% Generated by roxygen2: do not edit by hand
% Please edit documentation in R/cluster-var.R
\name{cluster_var}
\alias{cluster_var}
\title{Build Hierarchical Tree based on Hierarchical Clustering}
\usage{
cluster_var(x = NULL, d = NULL, block = NULL, method = "average",
  use = "pairwise.complete.obs", sort.parallel = TRUE,
  parallel = c("no", "multicore", "snow"), ncpus = 1L, cl = NULL)
}
\arguments{
\item{x}{a matrix or list of matrices for multiple data sets. The matrix or
matrices have to be of type numeric and are required to have column names
/ variable names. The rows and the columns represent the observations and
the variables, respectively. Either the argument \code{x} or \code{d} has
to be specified.}

\item{d}{a dissimilarity matrix. This can be either a symmetric matrix of
type numeric with column and row names or an object of class
\code{\link{dist}} with labels. Either the argument \code{x} or \code{d} has
to be specified.}

\item{block}{a data frame or matrix specifying the second level of the
hierarchical tree. The first column is required to contain the
variable names and to be of type character. The second column is required to
contain the group assignment and to be a vector of type character or numeric.
If not supplied, the second level is built based on the
data.}

\item{method}{the agglomeration method to be used for the hierarchical
clustering. See \code{\link{hclust}} for details.}

\item{use}{the method to be used for computing covariances in the presence
of missing values. This is important for multiple data sets which do not measure
exactly the same variables. If data is specified using the argument \code{x}, the
dissimilarity matrix for the hierarchical clustering is calculated using
correlation See the 'Details' section and \code{\link{cor}} for all the options.}

\item{sort.parallel}{a logical indicating whether the values are sorted with respect to
the size of the block. This can reduce the run time for parallel computation.}

\item{parallel}{type of parallel computation to be used. See the 'Details' section.}

\item{ncpus}{number of processes to be run in parallel.}

\item{cl}{an optional \strong{parallel} or \strong{snow} cluster used if
\code{parallel = "snow"}. If not supplied, a cluster on the local machine is created.}
}
\value{
The returned value is an object of class \code{"hierD"},
consisting of two elements, the argument \code{"block"} and the
hierarchical tree \code{"res.tree"}.

The element \code{"block"} defines the second level of the hierarchical
tree if supplied.

The element \code{"res.tree"} contains a \code{\link{dendrogram}}
for each of the blocks defined in the argument \code{block}.
If the argument \code{block} is \code{NULL} (i.e. not supplied),
the element contains only one \code{\link{dendrogram}}.
}
\description{
Build a hierarchical tree based on hierarchical clustering of the variables.
}
\details{
The hierarchical tree is built by hierarchical clustering of the variables.
Either the data (using the argument \code{x}) or a dissimilarity matrix
(using the argument \code{d}) can be specified.

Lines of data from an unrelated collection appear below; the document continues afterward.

-- ==== Sys2Proof/Machine/LoomMem.lean ====
section
/-! DEFINITION. A loom's memory side (spec/06): data cache, eviction buffer, store buffer, loads, stores, atomics, cache
operations, fences, and what the cache answers to a home. -/

namespace Sys2Proof.Machine

/-! ### Cache lines -/

def cacheSet (line : BitVec 40) : Nat := line.toNat % 32
def CLine.anyValid (c : CLine) : Bool := c.s0 ≠ .i || c.s1 ≠ .i || c.s2 ≠ .i || c.s3 ≠ .i
/-- Sectors in M or O. -/
def CLine.dirty (c : CLine) : BitVec 4 :=
  (List.range 4).foldl (fun (s : BitVec 4) k => if c.st k = .m || c.st k = .o then setBit4 s k else s) 0
def CLine.invalid (c : CLine) : BitVec 4 :=
  (List.range 4).foldl (fun (s : BitVec 4) k => if c.st k = .i then setBit4 s k else s) 0

/-- Replaces the line in a way of the cache. -/
def Dev.putLine (d : Dev) (n : LoomId) (key : Nat) (c : CLine) : Dev :=
  d.setLoom n { d.loom n with cache := Fmap.put (d.loom n).cache key c }

/-- CACHE_STATUS.LOCKED counts the locked lines. -/
def Dev.showLocked (d : Dev) (n : LoomId) : Dev :=
  d.setFld Fld.CACHE_STATUS_LOCKED n.toNat (((d.loom n).cache.filter (fun c => c.2.lock)).length)

/-- lfsr_step of R149. -/
def lfsrStep (r : Nat) : Nat :=
  let x := BitVec.ofNat 16 r
  let b := x.getLsbD 15 ^^ x.getLsbD 13 ^^ x.getLsbD 12 ^^ x.getLsbD 10
  ((x <<< 1) ||| (if b then 1 else 0)).toNat

inductive Alloc
  | way (key : Nat)
  /-- no eligible way: the access is performed uncached -/
  | bypass
  /-- waits: the eviction buffer is full, or every eligible way waits for its fill -/
  | hold
  deriving DecidableEq, Repr

/-- Chooses and empties a way for a line among the ways `may` allows (R148, R149): a dirty victim enters the eviction
buffer. -/
def Dev.allocWay (d : Dev) (n : LoomId) (line : BitVec 40) (may : Nat → Bool) : Alloc × Dev :=
  let set := cacheSet line
  let at_ (w : Nat) : CLine := Fmap.get {line := 0} (d.loom n).cache (8 * set + w)
  let ok := (List.range 8).filter (fun w => may w && d.fldBit Fld.CACHE_CTRL_WAY_ON n.toNat w && !(at_ w).lock)
  let free := ok.filter (fun w => (at_ w).wait = 0)
  match ok, free with
  | [], _ => (.bypass, d)
  | _, [] => (.hold, d)
  | _, w0 :: _ =>
    let (w, d') := match free.find? (fun w => !(at_ w).anyValid) with
      | some w => (w, d)
      | none =>
        let r := lfsrStep (d.fld Fld.CACHE_LFSR_STATE n.toNat)
        let c := r % 8
        ((((List.range 8).map (fun i => (c + i) % 8)).find? (fun w => free.contains w)).getD w0,
         d.setFld Fld.CACHE_LFSR_STATE n.toNat r)
    let v := at_ w
    if v.dirty ≠ 0 then
      if (d.loom n).evict.length ≥ 4 then (.hold, d)
      else
        let l := d'.loom n
        (.way (8 * set + w), (d'.setLoom n { l with evict := l.evict ++ [{ l := v }] }).putLine n (8 * set + w) { line := line })
    else (.way (8 * set + w), d'.putLine n (8 * set + w) { line := line })

/-- Sends a request of the data cache; the sectors wait for their answer. -/
def Dev.cacheReq (d : Dev) (n : LoomId) (k : ReqKind) (key : Nat) (sects : BitVec 4) : Dev :=
  if sects = 0 then d
  else
    let (t, d) := d.newTag
    let l := d.loom n
    let c := Fmap.get {line := 0} l.cache key
    let d := d.setLoom n { l with pend := l.pend ++ [(t, c.line, sects)] }
    (d.putLine n key { c with wait := c.wait ||| sects }).sendReq
      { kind := k, src := .cache n, tag := t, line := c.line, sects := sects, wing := BitVec.ofNat 4 (d.wingOf n) }

/-- A line of the eviction buffer whose WriteBack has not been sent goes back into its set (R148). -/
def Dev.reinstall (d : Dev) (n : LoomId) (line : BitVec 40) (may : Nat → Bool) : Option (Alloc × Dev) :=
  match (d.loom n).findEvict line with
  | none => none
  | some e =>
    if e.sent then some (.hold, d)
    else
      let l := d.loom n
      let d0 := d.setLoom n { l with evict := eraseOne e l.evict }
      match d0.allocWay n line may with
      | (.way key, d1) => some (.way key, d1.putLine n key e.l)
      | (.bypass, _) => some (.hold, d)
      | (.hold, _) => some (.hold, d)

/-- The way that holds a line, allocating one if it is absent. -/
def Dev.lineFor (d : Dev) (n : LoomId) (line : BitVec 40) (may : Nat → Bool) : Alloc × Bool × Dev :=
  match (d.loom n).findLine line with
  | some (key, _) => (.way key, true, d)
  | none =>
    match d.reinstall n line may with
    | some (a, d) => (a, true, d)
    | none => let (a, d) := d.allocWay n line may; (a, false, d)

/-! ### The store buffer seen by loads (R159) -/

/-- Where an access goes (R145); `.scratch`: 0x3000_0000_0000 upward, what lies there is found by `Dev.range`. -/
def destOf (t : Tlb) (a : Nat) : Dest :=
  if pteHost t.leaf then .host (pteHead t.leaf)
  else if a < aliasBase then .mem
  else if a < remoteBase then .alias_
  else if a < scratchBase then .peer (BitVec.ofNat 3 ((a - remoteBase) / 2 ^ 41))
  else .scratch
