-- ==== Sys2Proof/Machine/Array.lean ====
section
/-! DEFINITION. The array arithmetic of spec/03_array_arithmetic.md (R62 to R80): one block result and its
addition into one accumulator element, in fast and strict mode, with the array flags of Table 3-4. -/

namespace Sys2Proof.Machine

/-- The array flags of Table 3-4. -/
structure AFlags where
  overflow : Bool := false
  underflow : Bool := false
  inexact : Bool := false
  invalid : Bool := false
  trunc : Bool := false
  deriving DecidableEq, Repr

def AFlags.or (a b : AFlags) : AFlags :=
  ⟨a.overflow || b.overflow, a.underflow || b.underflow, a.inexact || b.inexact, a.invalid || b.invalid,
   a.trunc || b.trunc⟩

/-- What a block yields (Tables 3-2, 3-3). -/
inductive BlockOut
  | nan
  | inf (neg : Bool)
  | fin (neg : Bool) (man : Nat) (exp : Int)
  deriving DecidableEq, Repr

/-- Alignment window W of Table 3-1; none = exact. -/
def window (fmt : Nat) : Option Nat :=
  if fmt = 6 || fmt = 7 || fmt = 8 then some 48 else if fmt = 12 || fmt = 13 then some 56 else none

/-- An element as the array reads it: BF16 and FP16 subnormals are flushed (R63). -/
def arrayElem (fmt c : Nat) : FV × AFlags :=
  if (fmt = 12 || fmt = 13) && isSubnormal (fmtLayout fmt) (c % 2 ^ 16) then
    (.fin (c / 2 ^ 15 % 2 = 1) 0 0, { underflow := true })
  else (decodeElem fmt c, {})

/-- Product classes of one block, gathered element by element (Table 3-2). -/
structure Prods where
  snan : Bool := false
  qnan : Bool := false
  infZero : Bool := false
  posInf : Bool := false
  negInf : Bool := false
  list : List (Bool × Nat × Int) := []
  flags : AFlags := {}
  deriving DecidableEq, Repr

def isNan : FV → Bool
  | .nan _ _ => true
  | _ => false
def isSNan : FV → Bool
  | .nan s _ => s
  | _ => false

/-- Adds one pair of elements to the products of the block (R62, R63, Table 3-2). -/
def Prods.add (fmt : Nat) (p : Prods) (ab : Nat × Nat) : Prods :=
  let (a, fa) := arrayElem fmt ab.1
  let (b, fb) := arrayElem fmt ab.2
  let p := { p with flags := p.flags.or (fa.or fb) }
  if isNan a || isNan b then
    { p with snan := p.snan || isSNan a || isSNan b, qnan := true }
  else
    match a, b with
    | .fin n1 m1 e1, .fin n2 m2 e2 =>
      if m1 * m2 = 0 then p else { p with list := (n1 != n2, m1 * m2, e1 + e2) :: p.list }
    | .inf n1, .inf n2 => if n1 != n2 then { p with negInf := true } else { p with posInf := true }
    | .inf n1, .fin n2 m2 _ =>
      if m2 = 0 then { p with infZero := true }
      else if n1 != n2 then { p with negInf := true } else { p with posInf := true }
    | .fin n1 m1 _, .inf n2 =>
      if m1 = 0 then { p with infZero := true }
      else if n1 != n2 then { p with negInf := true } else { p with posInf := true }
    | _, _ => p

/-- Exact sum of the products, as an integer at the lowest exponent. -/
def sumExact (l : List (Bool × Nat × Int)) : Int × Int :=
  let e := l.foldl (fun m p => min m p.2.2) (match l with | [] => 0 | p :: _ => p.2.2)
  (l.foldl (fun (s : Int) p => let v : Int := (p.2.1 * pow2 (p.2.2 - e) : Nat); if p.1 then s - v else s + v) 0, e)

/-- The windowed sum of R64: each product truncated toward minus infinity at `lsb`. -/
def sumWindow (w : Nat) (l : List (Bool × Nat × Int)) : Int × Int × Bool :=
  let emax := l.foldl (fun m p => max m (flog2 p.2.1 p.2.2))
    (match l with | [] => 0 | p :: _ => flog2 p.2.1 p.2.2)
  let lsb := emax - w + 1
  let r := l.foldl (fun (s : Int × Bool) p =>
    let (n, num, _) := splitAt p.2.1 p.2.2 lsb
    let lost := num ≠ 0
    let v : Int := if p.1 then -((n : Int) + (if lost then 1 else 0)) else (n : Int)
    (s.1 + v, s.2 || lost)) ((0 : Int), false)
  (r.1, lsb, r.2)

/-- The block result before the accumulator add (R64, R68, R78, Table 3-2). -/
def blockSum (fmt : Nat) (strict : Bool) (ab : List (Nat × Nat)) (xa xb : Nat) : BlockOut × AFlags :=
  if fmtScaled fmt && (xa = 0xFF || xb = 0xFF) then (.nan, {}) else
  let p := ab.foldl (Prods.add fmt) {}
  if p.snan then (.nan, { p.flags with invalid := true })
  else if p.qnan then (.nan, p.flags)
  else if p.infZero then (.nan, { p.flags with invalid := true })
  else if p.posInf && p.negInf then (.nan, { p.flags with invalid := true })
  else if p.posInf then (.inf false, p.flags)
  else if p.negInf then (.inf true, p.flags)
  else
    let sc : Int := if fmtScaled fmt then (xa : Int) + xb - 254 else 0
    match (if strict then none else window fmt) with
    | none =>
      let (s, e) := sumExact p.list
      (.fin (s < 0) s.natAbs (e + sc), p.flags)
    | some w =>
      let (s, e, lost) := sumWindow w p.list
      (.fin (s < 0) s.natAbs (e + sc), { p.flags with trunc := p.flags.trunc || lost, inexact := p.flags.inexact || lost })

/-- Rounds to 24 significant bits with an unbounded exponent, then to infinity or zero at FP32's limits
(R69 with truncation, R78 with nearest even). -/
def round24 (mode : RMode) (neg : Bool) (man : Nat) (exp : Int) : FV × AFlags :=
  if man = 0 then (.fin neg 0 0, {}) else
  let q := flog2 man exp - 23
  let (n0, num, den) := splitAt man exp q
  let n := roundMag mode neg 0 n0 num den
  let inex := num ≠ 0
  let e := flog2 n q
  if e ≥ 128 then (.inf neg, { overflow := true, inexact := true })
  else if e < -126 then (.fin neg 0 0, { underflow := true, inexact := true })
  else (.fin neg n q, { inexact := inex })

/-- Writes a rounded FP32 value (already on the grid). -/
def fp32Bits : FV → Nat
  | .fin neg man exp => (toFloat .fp32 .rtz 0 neg man exp).1
  | .inf neg => infCode .fp32 neg
  | .nan _ _ => canonNaN .fp32

/-- The block result as the accumulator takes it: strict mode rounds a finite one first, whatever the accumulator
holds (R78). -/
def blockRound (strict : Bool) : BlockOut → BlockOut × AFlags
  | .fin n m e =>
    if strict then
      (match round24 .rne n m e with
        | (.fin n m e, f) => (.fin n m e, f)
        | (.inf n, f) => (.inf n, f)
        | (.nan _ _, f) => (.nan, f))
    else (.fin n m e, {})
  | b => (b, {})

/-- The FP32 accumulator update with a block result already rounded for strict mode (R69 to R71, R74, R75, R78).  DESIGN CHOICE
(notes/assumptions/57.md): a subnormal accumulator raises UNDERFLOW where the block result is finite, as the procedure of R64
does; Table 3-3 shows no flag for the others. -/
def accJoin (strict : Bool) (acc : Nat) (s : BlockOut) : Nat × AFlags :=
  match decodeIeee .fp32 (acc % 2 ^ 32), s with
  | .nan _ _, _ => (canonNaN .fp32, {})
  | _, .nan => (canonNaN .fp32, {})
  | .inf n, .inf m => if n = m then (infCode .fp32 n, {}) else (canonNaN .fp32, { invalid := true })
  | .inf n, .fin _ _ _ => (infCode .fp32 n, {})
  | .fin _ _ _, .inf m => (infCode .fp32 m, {})
  | .fin n0 m0 e0, .fin n1 m1 e1 =>
    let sub := isSubnormal .fp32 (acc % 2 ^ 32)
    let f0 : AFlags := { underflow := sub }
    match FV.addFin false n0 (if sub then 0 else m0) e0 n1 m1 e1 with
    | .fin n m e =>
      if m = 0 then (0, f0)
      else
        let (r, fr) := round24 (if strict then .rne else .rtz) n m e
        (fp32Bits r, f0.or fr)
    | _ => (0, f0)

/-- The FP32 accumulator update (R69, R74, R78). -/
def accAdd (strict : Bool) (acc : Nat) (s : BlockOut) : Nat × AFlags :=
  let (b, f) := blockRound strict s
  let (r, g) := accJoin strict acc b
  (r, f.or g)

/-- The saturating INT32 accumulator update (R72). -/
def accAddInt (acc : Nat) (s : Int) : Nat × AFlags :=
  let t := signedOf 32 acc + s
  if t > 2 ^ 31 - 1 then (2 ^ 31 - 1, { overflow := true })
  else if t < -(2 ^ 31) then (2 ^ 31, { overflow := true })
  else ((t % 2 ^ 32).toNat, {})

/-- One block of one cell (R64, R72, R78): the new accumulator element and the flags it raises. -/
def cellBlock (fmt : Nat) (strict : Bool) (acc : Nat) (ab : List (Nat × Nat)) (xa xb : Nat) : Nat × AFlags :=
  if fmtInt fmt then
    let s := ab.foldl (fun (t : Int) p =>
      match decodeElem fmt p.1, decodeElem fmt p.2 with
      | .fin n1 m1 _, .fin n2 m2 _ => if n1 != n2 then t - (m1 * m2 : Nat) else t + (m1 * m2 : Nat)
      | _, _ => t) 0
    accAddInt acc s
  else
    let (s, f) := blockSum fmt strict ab xa xb
    let (r, g) := accAdd strict acc s
    (r, f.or g)

end Sys2Proof.Machine
end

If one or multiple data sets are defined using the argument \code{x},
the dissimilarity matrix is calculated by one minus squared empirical
correlation. In the case of multiple data sets, a single hierarchical
tree is jointly estimated using hierarchical clustering. The argument
\code{use} is important because missing values are introduced if the
data sets do not measure exactly the same variables. The argument
\code{use} determines how the empirical correlation is calculated.

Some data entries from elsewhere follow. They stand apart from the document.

/-- A write that met a broken path: it may or may not have taken effect; the descriptor ends (R165, R312). -/
def Dev.lostDesc (d : Dev) (q own off st : Nat) : Dev :=
  let x := d.queue q
  let f (y : Desc) : Desc :=
    if y.id ≠ own then y else
    let y := { y with stopAt := some (min off (y.stopAt.getD off)) }
    if y.phase = .run then y.endWith st else if y.status = 0 ∨ y.status = 4 then { y with status := st } else y
  let d := match x.cur with
    | some y => if y.id = own && decide (y.phase = DPhase.run) then d.leaveRec (.courier y.courier) else d
    | none => d
  d.setQueue q { x with cur := x.cur.map f, rest := x.rest.map f }

/-- The ledger event of a courier write that a broken path to a host loses (R165): source k = 0 of its X-die.  A port
reports its lost requests itself (R364). -/
def Dev.reportLost (d : Dev) (p : CPath) (a : Nat) (w : Nat) : Dev :=
  match p with
  | .host h => d.report (0x350 + h.toNat / 4 * 4) (mkDetail a h.toNat 0) w
  | .peer _ | .device => d

/-- A completion write to a broken path is discarded and raises an event of its head (R311, Table 18-1). -/
def Dev.reportCpl (d : Dev) (h : HeadId) (a w : Nat) : Dev := d.report (0x2D0 + 4 * h.toNat + 2) (mkDetail a h.toNat 0) w

/-- Sends one write of at most a line on its path; `o` describes it, without a tag where it is a request of its own: the
write of read data goes on under the tag of its read, so that an invalidation waits for both (R290). -/
def Dev.courierWrite (d : Dev) (q : Nat) (c : BitVec 6) (o : COut) (data : Line) (poison : BitVec 4) : Dev :=
  let w := d.qWing q
  let wing : WingId := BitVec.ofNat 4 w
  let (tag, d) := if o.read || o.clear then (o.tag, d) else d.newTag
  let o := { o with tag := tag, read := false, ready := false, data := 0, poison := 0, st := 0, courier := c }
  let off := o.dst % 256
  match o.path with
  | .device =>
    let r : Req := { kind := if o.reduce then .reduceWrite else .write, src := .courier c, tag := tag,
                     line := BitVec.ofNat 40 (o.dst / 256), sects := runSects off o.len, data := data, mask := runMask off o.len,
                     poison := poison, wing := wing, place := o.place }
    (d.sendReq r).addOut q o
  | .host h =>
    if d.pathBroken h then (d.reportLost o.path o.dst w).lostDesc q o.own o.off 6
    else
      let r := hostWrite tag (.courier c) (o.dst / 64 * 64) (maskSector (runMask off o.len) (off / 64)) (Line.sector data (off / 64)) false
      (d.hostSend h { r with poison := poison ≠ 0 }).addOut q o
  | .peer p =>
    let flagWrite : Bool := match (d.queue q).cur with
      | some y => decide (y.op = 4)
      | none => false
    let m : PMsg := { opc := opcWr, vc := if flagWrite then vcOwr else vcBwr, epoch := 0, wing := wing, attr := poison, len := BitVec.ofNat 9 o.len,
                      off := BitVec.ofNat 48 ((o.dst - remoteBase) % 2 ^ 41), data := data >>> (8 * off) }
    match d.peerSend (.courier c) tag p m false with
    | (.broken, d) => d.lostDesc q o.own o.off 6
    | (_, d) => d.addOut q o

/-- Moves past issued bytes of the descriptor in progress. -/
def Dev.descMove (d : Dev) (q n : Nat) : Dev :=
  let x := d.queue q
  d.setQueue q { x with cur := x.cur.map (fun y => { y with pos := y.pos + n }) }

/-- A descriptor that has issued every read and write, the zeros of CLEAR among them, leaves the front of its queue
(R299). -/
def Dev.descIssued (d : Dev) (q : Nat) : Dev :=
  let x := d.queue q
  match x.cur with
  | some y =>
    let reads := x.outs.any (fun o => o.own = y.id && (o.read || (o.clear && y.phase = .run)))
    let done := y.phase = .issued || (y.phase = .run && y.begun && 1 ≤ y.op && y.op ≤ 5 && y.pos ≥ y.len)
    if done && !reads then d.setQueue q { x with cur := none, rest := x.rest ++ [{ y with phase := .issued }] } else d
  | none => d

/-- A number of bytes placed at an offset of a line. -/
def placeLine (v off : Nat) : Line := BitVec.ofNat 2048 (v * 2 ^ (8 * off))

/-- Reads, or writes, that a courier has outstanding, those of earlier descriptors included; a read counts until its data
has left for its destination (R296). -/
def Dev.courierCount (d : Dev) (c : BitVec 6) (read : Bool) : Nat :=
  d.queues.foldl (fun (n : Nat) z => n + (z.2.outs.filter (fun o => o.courier = c && o.read = read && o.lostAt.isNone)).length) 0

/-- Largest chunk at an address: within its line, or its 64-byte host line. -/
def chunkAt (p : CPath) (a : Nat) : Nat :=
  match p with
  | .host _ => 64 - a % 64
  | _ => 256 - a % 256

/-- Bytes of the extent that are left, up to its next 4 KiB boundary where the descriptor is to stop there (Table 12-6). -/
def Desc.room (x : Desc) : Nat := if x.abort then min (x.len - x.pos) (4096 - x.pos % 4096) else x.len - x.pos

/-- The bytes WRITE_INLINE and FLAG_WRITE write. -/
def Desc.inlineLine (x : Desc) (dst len : Nat) : Line :=
  match x.op with
  | 2 => placeLine (x.num (24 + x.pos) len) (dst % 256)
  | _ => placeLine (x.num 16 8) (dst % 256)

/-- The pattern line of FILL: byte k of the extent takes byte (DST + k) mod 8, DST being the descriptor's address. -/
def Desc.fillAt (x : Desc) (dst len : Nat) : Line :=
  BitVec.ofNat 2048 ((List.range len).foldl (fun (v : Nat) i =>
    v + (x.num 16 8 / 256 ^ ((x.dst + x.pos + i) % 8) % 256) * 2 ^ (8 * (dst % 256 + i))) 0)

/-- A FLAG_WRITE to a peer whose port has changed waits for the earlier ordered writes of its courier (R361). -/
def Dev.flagHeld (d : Dev) (c : BitVec 6) (p : CPath) : Bool :=
  match p with
  | .peer k => (match d.peerPort (.courier c) k with
    | some q => d.peerWaits (.courier c) k q
    | none => false)
  | _ => false

/-- One step of WRITE_INLINE, FILL or FLAG_WRITE: the next chunk is written. -/
def Dev.stepWrite (d : Dev) (q : Nat) (x : Desc) : Dev :=
  if d.courierCount x.courier false ≥ 128 then d
  else match d.resolve12 q x.courier x.dst x.pos true with
    | (.wait, d) => d
    | (.broken h a, d) => (d.reportLost (.host h) a (d.qWing q)).lostDesc q x.id x.pos 6
    | (.ok p t red _, d) =>
      if x.op = 4 && d.flagHeld x.courier p then d else
      let n := min x.room (chunkAt p t)
      let data := if x.op = 3 then x.fillAt t n else x.inlineLine t n
      let o : COut := { tag := 0, own := x.id, off := x.pos, len := n, read := false, path := p, dst := t, reduce := red,
                        place := BitVec.ofNat 14 x.place }
      ((d.countCourier q x.dst x.pos).courierWrite q x.courier o data 0).descMove q n

/-- The data of a source read goes on to its destination, and what the read found wrong takes effect (Table 12-3 notes 2 to
4, R312); nothing goes on for a descriptor that has ended. -/
def Dev.passOn (d : Dev) (q : Nat) (o : COut) : Dev :=
  let z := d.queue q
  let live := match z.cur with | some y => y.id = o.own && y.phase = .run | none => false
  let d := d.setQueue q { z with outs := z.outs.filter (fun x => x.tag ≠ o.tag) }
  if !live then d.lostDesc q o.own o.off 0
  else
    let d := d.courierWrite q o.courier o o.data o.poison
    if o.st = 4 then
      (let z := d.queue q
       d.setQueue q { z with cur := z.cur.map (fun y => if y.id = o.own && y.status = 0 then { y with status := 4 } else y) })
    else if o.st ≠ 0 then d.lostDesc q o.own o.off o.st
    else d

/-- The oldest source data that waits at a courier. -/
def Dev.oldestReady (d : Dev) (c : BitVec 6) : Option (Nat × COut) :=
  d.queues.findSome? (fun z => (z.2.outs.find? (fun o => o.courier = c && o.ready)).map (fun o => (z.1, o)))

/-- Source data that waits at a courier goes on while the courier has writes left (R296). -/
def Dev.passReady (c : BitVec 6) : Nat → Dev → Dev
  | 0, d => d
  | k + 1, d =>
    if d.courierCount c false ≥ 128 then d
    else match d.oldestReady c with
      | some (q, o) => Dev.passReady c k ((d.passOn q o).descIssued q)
      | none => d

/-- Every piece of source data that waits at a courier. -/
def Dev.passAll (d : Dev) (c : BitVec 6) : Dev :=
  Dev.passReady c (d.queues.foldl (fun (n : Nat) z => n + (z.2.outs.filter (fun o => o.courier = c && o.ready)).length) 0) d

/-- The data of a source read is there: the bitmap of a LAUNCH grows, any other data waits for a write of its courier. -/
def Dev.courierData (d : Dev) (q : Nat) (o : COut) (r : Reply) : Dev :=
  let bad := r.lost || r.poison &&& runSects (o.src % 256) o.len ≠ 0
  let v := if r.lost then 0 else r.data.toNat / 2 ^ (8 * (o.src % 256)) % 2 ^ (8 * o.len)
  let st := if r.lost then 5 else if r.denied then 2 else if bad then 4 else 0
  let z := d.queue q
  match z.cur with
  | some y =>
    if y.id = o.own && y.op = 6 then
      let d := d.setQueue q { z with outs := z.outs.filter (fun x => x.tag ≠ o.tag),
                                     cur := some { y with bits := y.bits + v * 2 ^ (8 * o.off) } }
      if st ≠ 0 && y.phase = .run then (d.endDesc q st).descIssued q else d
    else
      -- destination sectors that receive a byte of a poisoned source sector
      let pz : BitVec 4 := (List.range o.len).foldl (fun (s : BitVec 4) i =>
        if r.lost || r.poison.getLsbD ((o.src + i) % 256 / 64) then setBit4 s ((o.dst + i) % 256 / 64) else s) 0
      let o' := { o with ready := true, data := placeLine v (o.dst % 256), poison := pz, st := st }
      (d.setQueue q { z with outs := updateIf (· = o) (fun _ => o') z.outs }).passAll o.courier
  | none => (d.setQueue q { z with outs := z.outs.filter (fun x => x.tag ≠ o.tag) }).lostDesc q o.own o.off 0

Alternatively, it is possible to specify a user-defined dissimilarity
matrix using the argument \code{d}.

If the argument \code{x} and \code{block} are supplied, i.e. the
\code{block} defines the second level of the
hierarchical tree, the function can be run in parallel across
the different blocks by specifying the arguments \code{parallel} and
\code{ncpus}. There is an optional argument \code{cl} if
\code{parallel = "snow"}. There are three possibilities to set the
argument \code{parallel}: \code{parallel = "no"} for serial evaluation
(default), \code{parallel = "multicore"} for parallel evaluation
using forking, and \code{parallel = "snow"} for parallel evaluation
using a parallel socket cluster. It is recommended to select
\code{\link{RNGkind}("L'Ecuyer-CMRG")} and set a seed to ensure that
the parallel computing of the package \code{hierinf} is reproducible.
This way each processor gets a different substream of the pseudo random
number generator stream which makes the results reproducible if the arguments
(as \code{sort.parallel} and \code{ncpus}) remain unchanged. See the vignette
or the reference for more details.
}
\examples{
library(MASS)
x <- mvrnorm(200, mu = rep(0, 500), Sigma = diag(500))
colnames(x) <- paste0("Var", 1:500)
dendr1 <- cluster_var(x = x)

# The column names of the data frame block are optional.
block <- data.frame("var.name" = paste0("Var", 1:500),
                    "block" = rep(c(1, 2), each = 250),
                    stringsAsFactors = FALSE)
dendr2 <- cluster_var(x = x, block = block)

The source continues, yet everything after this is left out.